## Material shown

★ ★ ★ ★ ★ ★ ★

-- ==== Sys2Proof/Laws/Ops.lean ====
section
/-! SUPPORT. Laws/Ops.lean: one lemma per shared operation that says everything it can do. -/

namespace Sys2Proof.Machine

variable {s t : State}

/-! ## Fetch (R33, R35) -/

/-- R35: the fetch succeeds exactly when both bytes are in the address space, and composes them big-endian. -/
theorem fetchWord_eq_some (s : State) (h : s.pc.toNat + 1 < memSize) :
    fetchWord s = some (wordOfBytes (Memory.lookup s.pc.toNat s.mem) (Memory.lookup (s.pc.toNat + 1) s.mem)) := by
  rw [fetchWord, Memory.read?, Memory.read?, if_pos (Nat.lt_of_succ_lt h), if_pos h]

/-- R35: the fetch fails when `pc + 1 >= MEM_SIZE`. -/
theorem fetchWord_eq_none (s : State) (h : memSize ≤ s.pc.toNat + 1) : fetchWord s = none := by
  rw [fetchWord, Memory.read?, Memory.read?, if_neg (Nat.not_lt.mpr h)]
  split <;> first | rfl | simp_all

theorem fetchWord_isSome_iff (s : State) : (fetchWord s).isSome = true ↔ s.pc.toNat + 1 < memSize := by
  by_cases h : s.pc.toNat + 1 < memSize
  · simp [fetchWord_eq_some s h, h]
  · simp [fetchWord_eq_none s (Nat.not_lt.mp h), h]

/-! ## The call stack (R16, R17) -/

/-- A push into a full stack does not happen. -/
theorem State.push?_full (s : State) (v : Word) (h : s.sp.val = stackDepth) : s.push? v = none := by
  rw [State.push?, dif_neg (by omega)]

/-- A push below the top writes the entry at the old `sp` and increments `sp`. -/
theorem State.push?_room (s : State) (v : Word) (h : s.sp.val < stackDepth) :
    s.push? v = some { s with stack := s.stack.set s.sp.val v, sp := ⟨s.sp.val + 1, Nat.succ_lt_succ h⟩ } := by
  rw [State.push?, dif_pos h]

/-- Everything a push can do. -/
theorem State.push?_eq_some {v : Word} (h : s.push? v = some t) :
    ∃ room : s.sp.val < stackDepth,
      t = { s with stack := s.stack.set s.sp.val v, sp := ⟨s.sp.val + 1, Nat.succ_lt_succ room⟩ } := by
  unfold State.push? at h
  split at h
  · exact ⟨‹_›, (Option.some.inj h).symm⟩
  · cases h

/-- A pop of an empty stack does not happen. -/
theorem State.pop?_empty (s : State) (h : s.sp.val = 0) : s.pop? = none := by
  rw [State.pop?, dif_neg (by omega)]

/-- A pop gives the entry under `sp` and decrements `sp`; nothing else changes. -/
theorem State.pop?_used (s : State) (k : Fin stackDepth) (h : s.sp.val = k.val + 1) :
    s.pop? = some (s.stack[k.val], { s with sp := ⟨k.val, Nat.lt_succ_of_lt k.isLt⟩ }) := by
  have hk : s.sp.val - 1 = k.val := by omega
  rw [State.pop?, dif_pos (by omega)]
  simp only [hk]

/-- Everything a pop can do. -/
theorem State.pop?_eq_some {v : Word} (h : s.pop? = some (v, t)) :
    ∃ k : Fin stackDepth, s.sp.val = k.val + 1 ∧ v = s.stack[k.val] ∧
      t = { s with sp := ⟨k.val, Nat.lt_succ_of_lt k.isLt⟩ } := by
  have pos : 0 < s.sp.val := by
    by_contra hn
    rw [State.pop?_empty s (by omega)] at h
    cases h
  have hk : s.sp.val - 1 < stackDepth := by have := s.sp.isLt; omega
  rw [State.pop?_used s ⟨s.sp.val - 1, hk⟩ (by simp only; omega)] at h
  obtain ⟨rfl, rfl⟩ := Prod.mk.inj (Option.some.inj h)
  exact ⟨⟨s.sp.val - 1, hk⟩, by simp only; omega, rfl, rfl⟩

/-! ## The framebuffer (R19, R97) -/

/-- Toggling a cell complements it and leaves every other cell. -/
theorem Framebuffer.cell_toggle (fb : Framebuffer) (c d : Coord) :
    (fb.toggle c).cell d = if d = c then !fb.cell d else fb.cell d := by
  obtain ⟨⟨cc, hcc⟩, ⟨cr, hcr⟩⟩ := c
  obtain ⟨⟨dc, hdc⟩, ⟨dr, hdr⟩⟩ := d
  simp only [Framebuffer.cell, Framebuffer.toggle, Coord.mk.injEq, Fin.mk.injEq, Vector.getElem_set]
  by_cases hr : cr = dr
  · subst hr
    by_cases hc : cc = dc
    · subst hc; simp
    · simp [hc, Ne.symm hc]
  · simp [hr, Ne.symm hr]

/-- Two framebuffers with the same cells are equal. -/
theorem Framebuffer.ext_cell {a b : Framebuffer} (h : ∀ c : Coord, a.cell c = b.cell c) : a = b := by
  apply Vector.ext
  intro r hr
  apply Vector.ext
  intro c hc
  exact h ⟨⟨c, hc⟩, ⟨r, hr⟩⟩

/-- A blit of distinct cells complements exactly those cells. -/
theorem Framebuffer.cell_blit {cs : List Coord} (hd : cs.Nodup) (fb : Framebuffer) (hit : Bool) (d : Coord) :
    (Framebuffer.blit cs (fb, hit)).1.cell d = if d ∈ cs then !fb.cell d else fb.cell d := by
  induction cs generalizing fb hit with
  | nil => rfl
  | cons c rest ih =>
    obtain ⟨hc, hrest⟩ := List.nodup_cons.mp hd
    rw [Framebuffer.blit, ih hrest, Framebuffer.cell_toggle]
    by_cases hdc : d = c
    · subst hdc; simp [hc]
    · simp [hdc]

/-- A blit of distinct cells hits exactly when one of them was 1 before it. -/
theorem Framebuffer.hit_blit {cs : List Coord} (hd : cs.Nodup) (fb : Framebuffer) (hit : Bool) :
    (Framebuffer.blit cs (fb, hit)).2 = (hit || cs.any fb.cell) := by
  induction cs generalizing fb hit with
  | nil => simp [Framebuffer.blit]
  | cons c rest ih =>
    obtain ⟨hc, hrest⟩ := List.nodup_cons.mp hd
    have keep : ∀ d ∈ rest, (fb.toggle c).cell d = fb.cell d := fun d hm => by
      have hne : d ≠ c := fun h => hc (h ▸ hm)
      rw [Framebuffer.cell_toggle, if_neg hne]
    have same : rest.any (fb.toggle c).cell = rest.any fb.cell := by
      rw [Bool.eq_iff_iff]
      simp only [List.any_eq_true]
      exact ⟨fun ⟨d, hm, h⟩ => ⟨d, hm, keep d hm ▸ h⟩, fun ⟨d, hm, h⟩ => ⟨d, hm, (keep d hm).symm ▸ h⟩⟩
    rw [Framebuffer.blit, ih hrest, same, List.any_cons, Bool.or_assoc]

/-! ## Sprite pixels (R95, R97) -/

theorem mem_rowPixels {px row : Nat} {b : Byte} {p : Pixel} :
    p ∈ rowPixels px row b ↔ ∃ c, c < 8 ∧ spriteBit b c = true ∧ p = ⟨px + c, row⟩ := by
  simp only [rowPixels, List.mem_filterMap, List.mem_range]
  constructor
  · rintro ⟨c, hc, h⟩
    split at h
    · exact ⟨c, hc, ‹_›, (Option.some.inj h).symm⟩
    · cases h
  · rintro ⟨c, hc, hb, rfl⟩
    exact ⟨c, hc, by simp [hb]⟩

/-- R97: the set pixels are those of row `r`, column `c` of the sprite at `(px + c, row + r)`. -/
theorem mem_spritePixels {px row : Nat} {rows : List Byte} {p : Pixel} :
    p ∈ spritePixels px row rows ↔
      ∃ r c, ∃ hr : r < rows.length, c < 8 ∧ spriteBit rows[r] c = true ∧ p = ⟨px + c, row + r⟩ := by
  induction rows generalizing row with
  | nil => simp [spritePixels]
  | cons b rest ih =>
    rw [spritePixels, List.mem_append, mem_rowPixels, ih]
    constructor
    · rintro (⟨c, hc, hb, rfl⟩ | ⟨r, c, hr, hc, hb, rfl⟩)
      · exact ⟨0, c, Nat.succ_pos _, hc, hb, rfl⟩
      · refine ⟨r + 1, c, Nat.succ_lt_succ hr, hc, hb, ?_⟩
        rw [Nat.add_assoc, Nat.add_comm 1]
    · rintro ⟨r, c, hr, hc, hb, rfl⟩
      cases r with
      | zero => exact .inl ⟨c, hc, hb, rfl⟩
      | succ r =>
        refine .inr ⟨r, c, Nat.lt_of_succ_lt_succ hr, hc, hb, ?_⟩
        rw [Nat.add_assoc, Nat.add_comm 1]

theorem Pixel.outOfRange_iff (p : Pixel) : p.outOfRange = true ↔ fbWidth ≤ p.col ∨ fbHeight ≤ p.row := by
  simp [Pixel.outOfRange]

theorem Pixel.outOfRange_eq_false_iff (p : Pixel) : p.outOfRange = false ↔ p.col < fbWidth ∧ p.row < fbHeight := by
  simp [Pixel.outOfRange]

/-- R95 phase 3: the cells a sprite toggles, with the policy's effect said pixel by pixel. -/
theorem mem_drawTargets {policy : DrawOobPolicy} {ps : List Pixel} {c : Coord} :
    c ∈ drawTargets policy ps ↔
      ∃ p ∈ ps, p.wrapped = c ∧ (p.outOfRange = true → policy = .wrap) := by
  simp only [drawTargets, List.mem_filterMap, Pixel.target]
  constructor
  · rintro ⟨p, hp, h⟩
    refine ⟨p, hp, ?_⟩
    cases hb : p.outOfRange <;> cases policy <;> simp_all
  · rintro ⟨p, hp, rfl, h⟩
    refine ⟨p, hp, ?_⟩
    cases hb : p.outOfRange <;> simp_all

end Sys2Proof.Machine
end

★ ★ ★ ★ ★ ★ ★

## Problem to work on
Nothing but the lines from the beginning of the records through the line with "(R33, R35) -/" should appear, each printed exactly.

## Solution to the exercise
-- ==== Sys2Proof/Laws/Ops.lean ====
section
/-! SUPPORT. Laws/Ops.lean: one lemma per shared operation that says everything it can do. -/

namespace Sys2Proof.Machine

variable {s t : State}

/-! ## Fetch (R33, R35) -/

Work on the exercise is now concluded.